Research in our laboratory focuses on elucidating the molecular mechanisms regulating vascular smooth muscle function under normal and diabetic conditions.

A variety of neurotransmitters, hormones and local reagents regulate vascular smooth muscle contraction and relaxation by binding to their respective specific receptors located at the plasma membrane. The force output is produced by the sliding of the myofilaments located in the cytoplasm of smooth muscle cells. One of our goals is to understand, at the molecular and cellular level, how the binding of various neurotransmitters and hormones to their receptors located at the plasma membrane activates and relays the contractile or relaxing signals to the myofilaments located in the cytoplasm. Current projects focus on the rhoA, rho-kinase and phosphatase pathway, and its interaction with the phospholipase A2 and arachidonic acid pathway.

Another major goal of our laboratory is to elucidate the molecular mechanisms responsible for vascular smooth muscle hyperreactivity under diabetic condition. Sixteen million Americans have type II diabetes, and vascular complications are the most common causes of morbidity and mortality in diabetic patients.

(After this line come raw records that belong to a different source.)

-- ==== Sys2Proof/Machine/Packet.lean ====
section
/-! DEFINITION. The packet wire format (30_encoding.md R86 to R95) and the padding construction (44_bitrate.md R197 to
R200), as functions on byte lists: a packet of `n` bytes is `PKT[0 .. n-1]`. -/

namespace Sys2Proof.Machine

open Sys2Proof.Config

/-- `encLen` (R89): one byte up to 251, else two. -/
def encLen (len : Nat) : List Byte :=
  if len ≤ 251 then [BitVec.ofNat 8 len]
  else [BitVec.ofNat 8 (252 + len % 4), BitVec.ofNat 8 ((len - (252 + len % 4)) / 4)]

/-- `|encLen(L)|` (R198). -/
def encLenSize (len : Nat) : Nat := if len ≤ 251 then 1 else 2

/-- `decLen` (R90) on the bytes from the field's start to `end`: the length and the field's size; none when it is cut
short. -/
def decLen : List Byte → Option (Nat × Nat)
  | [] => none
  | b0 :: rest =>
    if b0.toNat ≤ 251 then some (b0.toNat, 1)
    else
      match rest with
      | [] => none
      | b1 :: _ => some (4 * b1.toNat + b0.toNat, 2)

/-- The padding-length field (R92): the number `P` of padding data bytes and the field's size; none when it runs past
the packet. -/
def readPadLen : List Byte → Option (Nat × Nat)
  | [] => none
  | b :: rest =>
    if b.toNat = 255 then
      match readPadLen rest with
      | none => none
      | some (p, u) => some (254 + p, u + 1)
    else some (b.toNat, 1)

/-- `count` frame-length fields in a row (R97, R197): the lengths and the bytes they take. -/
def readLens : (count : Nat) → List Byte → Option (List Nat × Nat)
  | 0, _ => some ([], 0)
  | count + 1, bs =>
    match decLen bs with
    | none => none
    | some (len, u) =>
      match readLens count (bs.drop u) with
      | none => none
      | some (lens, used) => some (len :: lens, u + used)

/-- A parsed packet (R197): the TOC byte, the frame lengths (`M` is their number) and the index of the first frame. -/
structure Parsed where
  toc : Byte
  lens : List Nat
  first : Nat
deriving DecidableEq, Repr

/-- "if any L[k] > 1275: malformed" (R197). -/
def Parsed.checked (r : Parsed) : Option Parsed := if r.lens.all (fun len => decide (len ≤ maxFrameBytes)) then some r else none

/-- Code 1: two frames of equal length (R94, R197). -/
def parseCode1 (toc : Byte) (n : Nat) : Option Parsed :=
  if (n - 1) % 2 ≠ 0 then none else some ⟨toc, [(n - 1) / 2, (n - 1) / 2], 1⟩

/-- Code 2: an explicit first length (R94, R197). -/
def parseCode2 (toc : Byte) (p : List Byte) : Option Parsed :=
  match decLen (p.drop 1) with
  | none => none
  | some (l0, u) => if 1 + u + l0 > p.length then none else some ⟨toc, [l0, p.length - 1 - u - l0], 1 + u⟩

/-- Code 3 after the padding-length field: `m` frames in the bytes `[i, stop)` (R91, R197). -/
def parseCode3Frames (toc : Byte) (p : List Byte) (v : Bool) (m i stop : Nat) : Option Parsed :=
  if stop < i then none
  else if v then
    match readLens (m - 1) ((p.take stop).drop i) with
    | none => none
    | some (lens, used) =>
      if stop < i + used + lens.sum then none
      else some ⟨toc, lens ++ [stop - (i + used) - lens.sum], i + used⟩
  else if (stop - i) % m ≠ 0 then none
  else some ⟨toc, List.replicate m ((stop - i) / m), i⟩

/-- Code 3: count byte, optional padding, frames (R91, R92, R197). -/
def parseCode3 (toc : Byte) (p : List Byte) : Option Parsed :=
  match p with
  | _ :: cb :: _ =>
    let m := (cb.extractLsb' 0 6).toNat
    if m = 0 then none
    else if cb.getLsbD 6 then
      match readPadLen (p.drop 2) with
      | none => none
      | some (padLen, u) =>
        if p.length < padLen then none else parseCode3Frames toc p (cb.getLsbD 7) m (2 + u) (p.length - padLen)
    else parseCode3Frames toc p (cb.getLsbD 7) m 2 p.length
  | _ => none

/-- `parsePacket(n)` on the packet's `n >= 1` bytes (R197); none is "malformed". -/
def parsePacket (p : List Byte) : Option Parsed :=
  match p with
  | [] => none
  | toc :: _ =>
    match (toc.extractLsb' 0 2).toNat with
    | 0 => (Parsed.mk toc [p.length - 1] 1).checked
    | 1 => (parseCode1 toc p.length).bind Parsed.checked
    | 2 => (parseCode2 toc p).bind Parsed.checked
    | _ => (parseCode3 toc p).bind Parsed.checked

/-- The frames of a parsed packet, each `PKT[off[j] .. off[j] + L[j] - 1]` with `off[j+1] = off[j] + L[j]` (R197). -/
def framesAt (p : List Byte) : (off : Nat) → List Nat → List (List Byte)
  | _, [] => []
  | off, len :: lens => (p.drop off).take len :: framesAt p (off + len) lens

/-- The frames of the packet `p` parsed as `r`. -/
def Parsed.frames (r : Parsed) (p : List Byte) : List (List Byte) := framesAt p r.first r.lens

/-- `v'`: stored lengths are needed unless all frames are equally long (R198). -/
def needsLens (lens : List Nat) : Bool := lens.any (fun len => decide (len ≠ lens.headD 0))

/-- The frame-length fields of the re-framed packet: all but the last, if `v'` (R198, R200). -/
def lenFields (lens : List Nat) : List Byte := if needsLens lens then lens.dropLast.flatMap encLen else []

/-- `base`, the re-framed size without padding (R198). -/
def baseSize (lens : List Nat) : Nat :=
  2 + lens.sum + (if needsLens lens then (lens.dropLast.map encLenSize).sum else 0)

/-- `k = floor((T - 1) / 255)` (R92, R199). -/
def padEscapes (t : Nat) : Nat := (t - 1) / 255

/-- `f = T - 1 - 255 k` (R92, R199). -/
def padFinal (t : Nat) : Nat := t - 1 - 255 * padEscapes t

/-- The padding-length field for a total overhead `T` (R92, R199); none for `T = 0`. -/
def padField (t : Nat) : List Byte :=
  if t = 0 then [] else List.replicate (padEscapes t) 255 ++ [BitVec.ofNat 8 (padFinal t)]

/-- The padding data for a total overhead `T`: `P' = T - (k + 1)` zero bytes (R93, R199). -/
def padData (t : Nat) : List Byte := if t = 0 then [] else List.replicate (t - (padEscapes t + 1)) 0

/-- The count byte `128 v' + 64 (T >= 1) + M` (R91, R200). -/
def countByte (v padded : Bool) (m : Nat) : Byte :=
  BitVec.ofNat 8 (128 * v.toNat + 64 * padded.toNat + m)

/-- `Q`, the packet re-framed to exactly `t` bytes (R200). -/
def reframe (r : Parsed) (p : List Byte) (t : Nat) : List Byte :=
  let extra := t - baseSize r.lens
  (r.toc ||| 3) :: countByte (needsLens r.lens) (decide (extra ≥ 1)) r.lens.length ::
    (padField extra ++ lenFields r.lens ++ (r.frames p).flatten ++ padData extra)

/-- A packet of one unit: frame code 0 (R216). -/
def buildSingle (base : Byte) (payload : List Byte) : List Byte := base :: payload

/-- A packet of two or three units: frame code 3, `v = 1`, `p = 0` (R216). -/
def buildMulti (base : Byte) (units : List (List Byte)) : List Byte :=
  (base ||| 3) :: countByte true false units.length ::
    ((units.dropLast.map List.length).flatMap encLen ++ units.flatten)

/-- `total`, the size `PKT.BUILD` is about to write (R216). -/
def buildSize (lens : List Nat) : Nat :=
  if lens.length = 1 then 1 + lens.sum else 2 + (lens.dropLast.map encLenSize).sum + lens.sum

end Sys2Proof.Machine
end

Disturbances in vascular functionality are detected in early diabetic patients. We and others found that vascular smooth muscle tissue isolated from type II diabetic animals exhibit a significantly increased contractile response to stimuli. The molecular mechanisms that underlie such vascular smooth muscle hyperreactivity are unclear. Currently we are testing the potential causative role of up-regulated prostaglandin H synthase (PGHS, also termed COX) in the vascular smooth muscle hyperreactivity.

State-of-the-art techniques including microarray, real-time PCR, small interference RNA and adenoviral mediated gene transfer are combined with classical physiological and biochemical methods to pursue our goals.